In conclusion, we propose that CB1 receptors may represent a novel target for adjuvant therapies to prevent statin-induced myopathies and their toxic effects on muscle precursor cells. Although we could not reverse nor ameliorate here simvastatin-induced myotoxicity with CB1 agonizts (which would have little therapeutic use anyway, due to their unwanted psychotropic effects), our results, based on the worsening effects of rimonabant in particular observed when given in co-administration with the PKC inhibitor GF109203X, open the way to CB1 receptor signaling as a promising target against statin-induced myotoxicity. Conversely, the proposed use of CB1 receptor antagonists as anti-atherogenic drugs [45] in combination with statins might need to be rediscussed based on our present results.
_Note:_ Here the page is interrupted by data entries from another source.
-- ==== Sys2Proof/Machine/Boot.lean ====
section
/-! DEFINITION. The steps of BOOT (spec/17 R524 to R531, Table 17.4; spec/09 R307, R308, R339, R340; spec/12 R409; spec/16
R520). -/
namespace Sys2Proof.Machine

/-- What the configuration store holds beside the boot record; the specification does not give its layout: words of Sluice
registers, table entries as (table, entry, value), class S register bits as (register, mask, value), recovery functions as
(number, history length, timeout), and Ohmyth's gPTP settings: the active domain if there is one, the monitored domain, and the
ports whose roles are configured from outside, as (port, role in the active domain, role in the monitored domain). -/
structure StoreConfig where
  active : Option (Fin 256)
  monitored : Fin 256
  roles : List (Fin 6 × Fin 4 × Fin 4)
  sluice : List (Nat × Nat)
  entries : List (Nat × Nat × Nat)
  regs : List (Nat × Nat × Nat)
  frer : List (Nat × Nat × Nat)
  deriving Inhabited

end Sys2Proof.Machine

/-- The configuration that the bytes of the configuration store hold. -/
opaque Sys2Proof.Config.storeConfig : List Host.Cell → Sys2Proof.Machine.StoreConfig

namespace Sys2Proof.Machine

/-- SV_BOOT. -/
abbrev svBoot : Nat := 0x0037001C

/-- The next step of BOOT (Table 17.4); a FATAL record ends its progress (R555). -/
def State.bootAt (s : State) (k : Nat) : Bool := s.mode == .boot && s.sup.stage == k && s.errors.fatalAt.isNone

/-- The step has been done. -/
def State.bootNext (s : State) : State := { s with sup := { s.sup with stage := s.sup.stage + 1 } }

/-- The configuration store's contents. -/
def State.storeConfig (s : State) : StoreConfig :=
  Config.storeConfig (s.mem.filter fun c => decide (cfgStoreAddr ≤ c.1) && decide (c.1 < bbxAddr))

/-- BOOT_START. R409, R527, R529: the Supervisor is at microaddress 0x0000, and after a power-on reset the fuses are read. -/
def doBootStart (s : State) : State :=
  if !s.bootAt 0 then s
  else
    let t := s.tap
    let s := if t.unread then { s with tap := { t with hashAtBoot := t.keyHash, unread := false } } else s
    let s := { s with sup := { s.sup with upc := 0, inPatch := false, noMatch := false } }
    (if s.tap.hashAtBoot = 0 then s.setBit svBoot 3 else s).bootNext

/-- The image in a slot is booted. -/
def State.bootImage (s : State) (slot : Nat) (fallback : Bool) (i : BootImage) : State :=
  let s := (s.setFld svBoot 0 1 slot).setFld svBoot 1 1 (b2n fallback)
  ({ s with sup := { s.sup with version := i.version, ohmyth := i.ohmyth } } : State).bootNext

/-- IMAGE_VERIFIED. R525, R526: the preferred slot, then the other; with neither valid the device stays in BOOT. It follows the
PLL's lock (R70). -/
def doImageVerified (s : State) : State :=
  if !s.bootAt 1 || !s.tb.running then s
  else
    let pref := s.fld 0x003C0100 0 1
    match s.imageIn true pref, s.imageIn true (1 - pref) with
    | some i, _ => s.bootImage pref false i
    | none, some i => s.bootImage (1 - pref) true i
    | none, none => (s.setBit svBoot 2).record { block := 0x0F, code := 0x00B4, sev := 4 }

/-! ## The configuration store and the Sluice -/


/-- R582: the record of alarm `k`. -/
def State.alarmRecord (s : State) (k : Nat) : State :=
  s.record { block := 0x16, code := 0x00E0, sev := 3, unit := k }

/-- R596: alarms set before the configuration store has loaded make their records. -/
def State.alarmsWaiting (s : State) : State :=
  let w := s.hl.waiting
  let s := { s with hl := { s.hl with waiting := 0 } }
  ((upTo 8).filter (bitAt w)).foldl State.alarmRecord s

/-- R59, R148: Ohmyth's gPTP settings. -/
def State.gptpConfig (s : State) (x : StoreConfig) : State :=
  let s := { s with tb := { s.tb with
    actConfigured := x.active.isSome, actDomain := (x.active.getD 0).val, monDomain := x.monitored.val } }
  x.roles.foldl (fun s r =>
    s.modGptp r.1.val fun g => { g with external := true, roles := (r.2.1.val, r.2.2.val) }) s

/-- CONFIG_STORE_LOADED. R108, R528, R311: Tideway's outputs take their safe states, and the Sluice starts. `ok` is whether the
store's check passes. -/
def doConfigStoreLoaded (ok : Bool) (s : State) : State :=
  if !s.bootAt 2 then s
  else
    let s := if ok then s
      else
        let s := { s with regs := s.regs.filter fun r => !bootRecordKey r.1 }
        (s.setBit svBoot 4).record { block := 0x15, code := 0x00C0, sev := 3 }
    let s := tidewayChannels.foldl State.chanSafe { s with td := { s.td with loaded := true } }
    let s := s.storeConfig.sluice.foldl (fun s r =>
      if r.1 = slCtl || r.1 = slGeom 0 || r.1 = slGeom 1 then (s.putReg r.1 0xFFFFFFFF r.2).1 else s) s
    ((s.checkGeometry.gptpConfig s.storeConfig).alarmsWaiting).bootNext

/-- R321, R323: the ranks of a trained channel begin their refresh and calibration periods. -/
def State.startRanks (s : State) (c : Nat) : State :=
  (upTo (s.dramK c + 1)).foldl (fun s r =>
    s.setRank c r { due := s.now + s.refreshPeriod c, zqAt := s.now, driftAt := s.now }) s

/-- R339: the end of a channel's training. -/
def State.trainChannel (s : State) (c : Nat) (failed : Bool) : State :=
  if !s.chanWanted c then s
  else if failed then
    ((s.setBit slStat (2 + c)).setBit slErr 2).record { block := 0x0D, code := 0x0080, sev := 3, unit := c }
  else (s.setBit slStat c).startRanks c

/-- DRAM_TRAINED. R339: `fail0` and `fail1` say which channel failed a step. -/
def doDramTrained (fail0 fail1 : Bool) (s : State) : State :=
  if !s.bootAt 3 then s else ((s.trainChannel 0 fail0).trainChannel 1 fail1).bootNext

/-- A byte that BOOT does not zero: the Viveram store, and DRAM unless `dram`. -/
def keptAt (dram : Bool) (a : Nat) : Bool :=
  (!dram && decide (a < 0x800000000)) || (decide (cfgStoreAddr ≤ a) && decide (a < supRamAddr))

/-- A granule whose check bits BOOT does not write: those bytes', and the control ROM's. -/
def keptGranule (dram : Bool) (g : Nat) : Bool :=
  keptAt dram (8 * g) || (decide (ctlStoreBase ≤ 8 * g) && decide (8 * g < ctlStoreBase + 8 * 0x4000))

/-- DRAM_ZEROED. R340, R341. -/
def doDramZeroed (s : State) : State :=
  if !s.bootAt 4 then s
  else
    let dram := s.zeroesDram
    ({ s with mem := s.mem.filter fun c => keptAt dram c.1, ecc := s.ecc.filter fun e => keptGranule dram e.1 } : State).bootNext

/-- OHMYTH_START. R399, R409: the image's patch set loads without a window, and READY sets. -/
def doOhmythStart (s : State) : State :=
  if !s.bootAt 5 || s.sup.halted || s.sup.stopped then s
  else match s.imageIn true (s.fld svBoot 0 1) with
    | none => s
    | some i =>
      let s := match i.patch with | some p => s.loadPatch p | none => s
      let s := s.wrBytes supRamAddr i.code
      let frer := s.storeConfig.frer.foldl (fun m f =>
        NatMap.mod {} m (f.1 % 64) fun x => { x with histLen := f.2.1, timeout := f.2.2 }) s.frer
      let e := s.errors
      ({ s with
        frer
        sup := { s.sup with running := true, codeLen := i.code.length }
        errors := { e with svwdSince := s.now } } : State).bootNext

/-! ## The end of BOOT (R520, R531) -/

/-- The register and bit of the retire mask for a block, in the layout of its HL_WD_ register or HN_WD. -/
def retireBit (kind index : Nat) : Nat × Nat :=
  let r := wdReg kind index
  (if r.1 = 0x001A0020 then 0x003C0114 else 0x003C0000 + r.1 % 0x10000, r.2)

/-- R520: the blocks that the retire mask names are withdrawn; a Kettle unit, where its groups are (R297). -/
def State.retire (s : State) : State :=
  wdBlocks.foldl (fun s b =>
    let r := retireBit b.1 b.2
    if s.bit r.1 r.2 && (b.1 != 4 || s.kettleFree b.2) then s.wdFinish b.1 b.2 else s) s

/-- R181: the tables that the configuration store holds are staged, and HN_CTL.EN with them; a marker asks for the first
commit. -/
def State.firstCommit (s : State) : State :=
  let x := s.storeConfig
  let s := x.entries.foldl (fun s e => s.stageEntry e.1 (e.2.1 % 4096) 0 (e.2.2 % 2 ^ (32 * tableWords e.1))) s
  let s := x.regs.foldl (fun s r => s.stageBits 0 r.1 (r.2.1 &&& stagedMask r.1) r.2.2) s
  let s := s.stageBits 0 hnCtl 1 1
  { s with markers := s.markers ++ [⟨false, []⟩] }

/-- R531, R556: BOOT ends in the mode that VV_START names, or in HOLD. -/
def State.bootDone (s : State) : State :=
  let need := min 2 (s.fld 0x003C0104 4 2)
  let have_ := ((upTo 2).filter s.chanUp).length
  let s := if have_ < need then s.setBit svBoot 5 else s
  let e := s.errors
  let s := ({ s with errors := { e with bootEnd := s.now } } : State).bootNext
  let start := s.fld 0x003C0104 0 3
  let target : Mode := if start = 1 then .commission else .lead
  if (start = 1 || start = 2) && s.viv.streak < 3 && s.modeOk target then s.beginEntry 0 target else s.setMode .hold

/-- BOOT_END. R181, R520, R531. Its first step withdraws the retired blocks and asks for the first commit; its second, once
that commit has been made, ends BOOT. -/
def doBootEnd (s : State) : State :=
  if !s.ohmythUp then s
  else if s.bootAt 6 then s.retire.firstCommit.bootNext
  else if s.bootAt 7 && s.markers.isEmpty && s.commits.isEmpty then s.bootDone
  else s

/-- BOOT_START. -/
def execBootStart (s : State) : Host.Outcome State Fault Refusal := .next (doBootStart s)
/-- IMAGE_VERIFIED. -/
def execImageVerified (s : State) : Host.Outcome State Fault Refusal := .next (doImageVerified s)
/-- CONFIG_STORE_LOADED. -/
def execConfigStoreLoaded (ok : Bool) (s : State) : Host.Outcome State Fault Refusal := .next (doConfigStoreLoaded ok s)
/-- DRAM_TRAINED. -/
def execDramTrained (fail0 fail1 : Bool) (s : State) : Host.Outcome State Fault Refusal := .next (doDramTrained fail0 fail1 s)
/-- DRAM_ZEROED. -/
def execDramZeroed (s : State) : Host.Outcome State Fault Refusal := .next (doDramZeroed s)
/-- OHMYTH_START. -/
def execOhmythStart (s : State) : Host.Outcome State Fault Refusal := .next (doOhmythStart s)
/-- BOOT_END. -/
def execBootEnd (s : State) : Host.Outcome State Fault Refusal := .next (doBootEnd s)

end Sys2Proof.Machine
end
Last but not least, we studied here only the effect of the acid form of simvastatin. A research article by Skottheim et colleagues demonstrates that in skeletal muscle cells, simvastatin lactone (a pro-drug) shows about 37-fold higher potency than simvastatin acid in inducing cell toxicity [46]. Thus, future investigations are needed also to distinguish the effect of the acid vs lactone form of simvastatin on CB1 expression and signaling.
Materials and methods
Animal model and drug treatment
The Animal Study Protocol (IACUC; 481/2023) was approved by the Italian Ministry of Health and Ethics Committee for the use of experimental animals being conformed to guidelines for the safe use and care of experimental animals following the Italian D.L. no. 116 of 27 January 1992 and associated guidelines in the European Communities Council (86/609/ECC and 2010/63/UE). In this study, 5 weeks old male C57BL/6 mice were purchased from Charles River Laboratories (Milan IT). All mice were housed in ventilated cages with a 12-h light-dark cycle and received standard mouse chow (Harlan Teklad) and water ab libitum. Animals were randomly subdivided into four groups receiving (a) vehicle (dimethyl sulfoxide – DMSO 0.03%, Cat# 276855 Merk) dissolved in water; (b) simvastatin 20 mg kg−1 (Cat# S6196 Merk); (c) ACEA 2.5 mg kg−1 and (d) rimonabant 0.5 mg kg−1 following published procedures [16, 26].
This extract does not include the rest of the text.